(WORK REQUEST)
All the data should come back exactly as it was given.

|---|

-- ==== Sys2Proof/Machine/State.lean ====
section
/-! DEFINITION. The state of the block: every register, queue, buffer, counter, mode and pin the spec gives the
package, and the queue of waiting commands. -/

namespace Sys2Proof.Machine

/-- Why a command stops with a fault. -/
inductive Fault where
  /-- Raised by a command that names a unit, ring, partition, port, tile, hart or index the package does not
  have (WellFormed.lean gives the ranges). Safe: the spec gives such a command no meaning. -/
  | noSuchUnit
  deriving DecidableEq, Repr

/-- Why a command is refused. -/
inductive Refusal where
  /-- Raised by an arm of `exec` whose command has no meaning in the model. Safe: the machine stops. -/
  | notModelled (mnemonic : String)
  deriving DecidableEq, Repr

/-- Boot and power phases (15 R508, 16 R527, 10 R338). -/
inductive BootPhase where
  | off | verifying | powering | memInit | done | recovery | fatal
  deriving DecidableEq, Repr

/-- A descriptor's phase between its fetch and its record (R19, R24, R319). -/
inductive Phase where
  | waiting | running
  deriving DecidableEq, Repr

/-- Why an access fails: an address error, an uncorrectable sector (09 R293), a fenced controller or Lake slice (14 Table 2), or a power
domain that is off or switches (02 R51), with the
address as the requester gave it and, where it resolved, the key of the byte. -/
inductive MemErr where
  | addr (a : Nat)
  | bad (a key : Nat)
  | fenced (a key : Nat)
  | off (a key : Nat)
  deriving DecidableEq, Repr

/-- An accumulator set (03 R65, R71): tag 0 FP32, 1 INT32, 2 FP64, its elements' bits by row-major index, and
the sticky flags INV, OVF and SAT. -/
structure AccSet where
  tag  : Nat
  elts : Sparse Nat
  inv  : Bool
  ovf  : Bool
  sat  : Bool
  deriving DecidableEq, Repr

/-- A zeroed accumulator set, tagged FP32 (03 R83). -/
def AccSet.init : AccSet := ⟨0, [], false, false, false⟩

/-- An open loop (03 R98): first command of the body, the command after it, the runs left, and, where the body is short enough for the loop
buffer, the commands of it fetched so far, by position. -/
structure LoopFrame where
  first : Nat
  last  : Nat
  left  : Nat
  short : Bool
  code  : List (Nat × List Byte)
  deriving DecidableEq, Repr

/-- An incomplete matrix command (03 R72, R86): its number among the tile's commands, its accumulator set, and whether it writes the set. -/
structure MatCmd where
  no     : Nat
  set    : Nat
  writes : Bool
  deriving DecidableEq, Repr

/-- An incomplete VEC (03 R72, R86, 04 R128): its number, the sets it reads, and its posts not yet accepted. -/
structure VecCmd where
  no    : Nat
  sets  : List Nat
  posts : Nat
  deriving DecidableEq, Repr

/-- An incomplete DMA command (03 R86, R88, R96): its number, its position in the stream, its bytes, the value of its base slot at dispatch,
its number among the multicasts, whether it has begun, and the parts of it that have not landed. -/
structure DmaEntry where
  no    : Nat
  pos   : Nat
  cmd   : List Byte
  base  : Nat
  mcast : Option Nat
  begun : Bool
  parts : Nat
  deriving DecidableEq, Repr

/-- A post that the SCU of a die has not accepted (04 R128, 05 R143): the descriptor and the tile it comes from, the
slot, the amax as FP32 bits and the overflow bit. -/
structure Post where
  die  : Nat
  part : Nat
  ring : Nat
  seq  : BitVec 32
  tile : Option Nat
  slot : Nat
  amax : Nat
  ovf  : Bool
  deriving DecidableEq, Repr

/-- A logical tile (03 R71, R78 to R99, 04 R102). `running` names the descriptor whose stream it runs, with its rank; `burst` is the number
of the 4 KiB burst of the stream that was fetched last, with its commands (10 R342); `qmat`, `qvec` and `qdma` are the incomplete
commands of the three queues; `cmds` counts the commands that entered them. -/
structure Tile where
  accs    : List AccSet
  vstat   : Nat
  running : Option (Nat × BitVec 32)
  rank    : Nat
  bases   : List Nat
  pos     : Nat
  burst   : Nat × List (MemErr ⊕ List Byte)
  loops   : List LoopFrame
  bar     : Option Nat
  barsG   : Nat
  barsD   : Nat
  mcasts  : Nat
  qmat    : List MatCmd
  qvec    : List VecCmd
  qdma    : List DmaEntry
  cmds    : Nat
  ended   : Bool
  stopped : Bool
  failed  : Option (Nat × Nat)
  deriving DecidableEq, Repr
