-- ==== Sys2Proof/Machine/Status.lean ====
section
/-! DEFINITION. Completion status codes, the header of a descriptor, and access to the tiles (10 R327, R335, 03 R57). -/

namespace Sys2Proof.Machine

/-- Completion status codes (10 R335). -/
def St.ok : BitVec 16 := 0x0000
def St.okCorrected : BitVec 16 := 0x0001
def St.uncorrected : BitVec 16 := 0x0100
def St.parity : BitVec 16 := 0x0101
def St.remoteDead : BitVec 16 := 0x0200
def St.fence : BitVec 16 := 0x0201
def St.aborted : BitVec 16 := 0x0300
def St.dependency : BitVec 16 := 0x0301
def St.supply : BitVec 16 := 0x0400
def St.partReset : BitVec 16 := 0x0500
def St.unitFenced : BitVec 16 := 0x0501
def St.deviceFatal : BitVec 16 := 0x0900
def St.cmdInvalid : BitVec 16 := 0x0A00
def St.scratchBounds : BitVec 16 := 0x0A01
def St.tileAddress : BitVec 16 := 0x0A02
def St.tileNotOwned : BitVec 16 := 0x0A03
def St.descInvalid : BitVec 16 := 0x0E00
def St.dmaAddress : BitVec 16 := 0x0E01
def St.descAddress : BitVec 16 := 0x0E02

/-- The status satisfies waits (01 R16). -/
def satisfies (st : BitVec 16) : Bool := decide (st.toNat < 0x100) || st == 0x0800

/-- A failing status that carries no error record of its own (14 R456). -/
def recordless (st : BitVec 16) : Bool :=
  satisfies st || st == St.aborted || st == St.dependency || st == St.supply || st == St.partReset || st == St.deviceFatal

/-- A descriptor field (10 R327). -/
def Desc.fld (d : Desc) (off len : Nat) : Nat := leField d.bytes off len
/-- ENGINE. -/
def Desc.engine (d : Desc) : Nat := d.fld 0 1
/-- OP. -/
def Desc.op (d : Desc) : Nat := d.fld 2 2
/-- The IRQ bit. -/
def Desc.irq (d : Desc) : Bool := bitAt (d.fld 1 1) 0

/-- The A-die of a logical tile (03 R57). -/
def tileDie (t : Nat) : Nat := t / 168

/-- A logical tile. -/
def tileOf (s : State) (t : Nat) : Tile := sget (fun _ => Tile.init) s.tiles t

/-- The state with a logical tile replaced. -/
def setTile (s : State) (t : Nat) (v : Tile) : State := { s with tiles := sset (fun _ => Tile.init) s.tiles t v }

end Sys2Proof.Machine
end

|---|

(RESPONSE FOR THIS EXERCISE)
-- ==== Sys2Proof/Machine/State.lean ====
section
/-! DEFINITION. The state of the block: every register, queue, buffer, counter, mode and pin the spec gives the
package, and the queue of waiting commands. -/

namespace Sys2Proof.Machine

/-- Why a command stops with a fault. -/
inductive Fault where
  /-- Raised by a command that names a unit, ring, partition, port, tile, hart or index the package does not
  have (WellFormed.lean gives the ranges). Safe: the spec gives such a command no meaning. -/
  | noSuchUnit
  deriving DecidableEq, Repr

/-- Why a command is refused. -/
inductive Refusal where
  /-- Raised by an arm of `exec` whose command has no meaning in the model. Safe: the machine stops. -/
  | notModelled (mnemonic : String)
  deriving DecidableEq, Repr

/-- Boot and power phases (15 R508, 16 R527, 10 R338). -/
inductive BootPhase where
  | off | verifying | powering | memInit | done | recovery | fatal
  deriving DecidableEq, Repr

/-- A descriptor's phase between its fetch and its record (R19, R24, R319). -/
inductive Phase where
  | waiting | running
  deriving DecidableEq, Repr

/-- Why an access fails: an address error, an uncorrectable sector (09 R293), a fenced controller or Lake slice (14 Table 2), or a power
domain that is off or switches (02 R51), with the
address as the requester gave it and, where it resolved, the key of the byte. -/
inductive MemErr where
  | addr (a : Nat)
  | bad (a key : Nat)
  | fenced (a key : Nat)
  | off (a key : Nat)
  deriving DecidableEq, Repr

/-- An accumulator set (03 R65, R71): tag 0 FP32, 1 INT32, 2 FP64, its elements' bits by row-major index, and
the sticky flags INV, OVF and SAT. -/
structure AccSet where
  tag  : Nat
  elts : Sparse Nat
  inv  : Bool
  ovf  : Bool
  sat  : Bool
  deriving DecidableEq, Repr

/-- A zeroed accumulator set, tagged FP32 (03 R83). -/
def AccSet.init : AccSet := ⟨0, [], false, false, false⟩

/-- An open loop (03 R98): first command of the body, the command after it, the runs left, and, where the body is short enough for the loop
buffer, the commands of it fetched so far, by position. -/
structure LoopFrame where
  first : Nat
  last  : Nat
  left  : Nat
  short : Bool
  code  : List (Nat × List Byte)
  deriving DecidableEq, Repr

/-- An incomplete matrix command (03 R72, R86): its number among the tile's commands, its accumulator set, and whether it writes the set. -/
structure MatCmd where
  no     : Nat
  set    : Nat
  writes : Bool
  deriving DecidableEq, Repr

/-- An incomplete VEC (03 R72, R86, 04 R128): its number, the sets it reads, and its posts not yet accepted. -/
structure VecCmd where
  no    : Nat
  sets  : List Nat
  posts : Nat
  deriving DecidableEq, Repr

/-- An incomplete DMA command (03 R86, R88, R96): its number, its position in the stream, its bytes, the value of its base slot at dispatch,
its number among the multicasts, whether it has begun, and the parts of it that have not landed. -/
structure DmaEntry where
  no    : Nat
  pos   : Nat
  cmd   : List Byte
  base  : Nat
  mcast : Option Nat
  begun : Bool
  parts : Nat
  deriving DecidableEq, Repr

/-- A post that the SCU of a die has not accepted (04 R128, 05 R143): the descriptor and the tile it comes from, the
slot, the amax as FP32 bits and the overflow bit. -/
structure Post where
  die  : Nat
  part : Nat
  ring : Nat
  seq  : BitVec 32
  tile : Option Nat
  slot : Nat
  amax : Nat
  ovf  : Bool
  deriving DecidableEq, Repr

/-- A logical tile (03 R71, R78 to R99, 04 R102). `running` names the descriptor whose stream it runs, with its rank; `burst` is the number
of the 4 KiB burst of the stream that was fetched last, with its commands (10 R342); `qmat`, `qvec` and `qdma` are the incomplete
commands of the three queues; `cmds` counts the commands that entered them. -/
structure Tile where
  accs    : List AccSet
  vstat   : Nat
  running : Option (Nat × BitVec 32)
  rank    : Nat
  bases   : List Nat
  pos     : Nat
  burst   : Nat × List (MemErr ⊕ List Byte)
  loops   : List LoopFrame
  bar     : Option Nat
  barsG   : Nat
  barsD   : Nat
  mcasts  : Nat
  qmat    : List MatCmd
  qvec    : List VecCmd
  qdma    : List DmaEntry
  cmds    : Nat
  ended   : Bool
  stopped : Bool
  failed  : Option (Nat × Nat)
  deriving DecidableEq, Repr
-- ==== Sys2Proof/Machine/Status.lean ====
section
/-! DEFINITION. Completion status codes, the header of a descriptor, and access to the tiles (10 R327, R335, 03 R57). -/

namespace Sys2Proof.Machine

/-- Completion status codes (10 R335). -/
def St.ok : BitVec 16 := 0x0000
def St.okCorrected : BitVec 16 := 0x0001
def St.uncorrected : BitVec 16 := 0x0100
def St.parity : BitVec 16 := 0x0101
def St.remoteDead : BitVec 16 := 0x0200
def St.fence : BitVec 16 := 0x0201
def St.aborted : BitVec 16 := 0x0300
def St.dependency : BitVec 16 := 0x0301
def St.supply : BitVec 16 := 0x0400
def St.partReset : BitVec 16 := 0x0500
def St.unitFenced : BitVec 16 := 0x0501
def St.deviceFatal : BitVec 16 := 0x0900
def St.cmdInvalid : BitVec 16 := 0x0A00
def St.scratchBounds : BitVec 16 := 0x0A01
def St.tileAddress : BitVec 16 := 0x0A02
def St.tileNotOwned : BitVec 16 := 0x0A03
def St.descInvalid : BitVec 16 := 0x0E00
def St.dmaAddress : BitVec 16 := 0x0E01
def St.descAddress : BitVec 16 := 0x0E02

/-- The status satisfies waits (01 R16). -/
def satisfies (st : BitVec 16) : Bool := decide (st.toNat < 0x100) || st == 0x0800

/-- A failing status that carries no error record of its own (14 R456). -/
def recordless (st : BitVec 16) : Bool :=
  satisfies st || st == St.aborted || st == St.dependency || st == St.supply || st == St.partReset || st == St.deviceFatal

/-- A descriptor field (10 R327). -/
def Desc.fld (d : Desc) (off len : Nat) : Nat := leField d.bytes off len
/-- ENGINE. -/
def Desc.engine (d : Desc) : Nat := d.fld 0 1
/-- OP. -/
def Desc.op (d : Desc) : Nat := d.fld 2 2
/-- The IRQ bit. -/
def Desc.irq (d : Desc) : Bool := bitAt (d.fld 1 1) 0

/-- The A-die of a logical tile (03 R57). -/
def tileDie (t : Nat) : Nat := t / 168

/-- A logical tile. -/
def tileOf (s : State) (t : Nat) : Tile := sget (fun _ => Tile.init) s.tiles t

/-- The state with a logical tile replaced. -/
def setTile (s : State) (t : Nat) (v : Tile) : State := { s with tiles := sset (fun _ => Tile.init) s.tiles t v }

end Sys2Proof.Machine
end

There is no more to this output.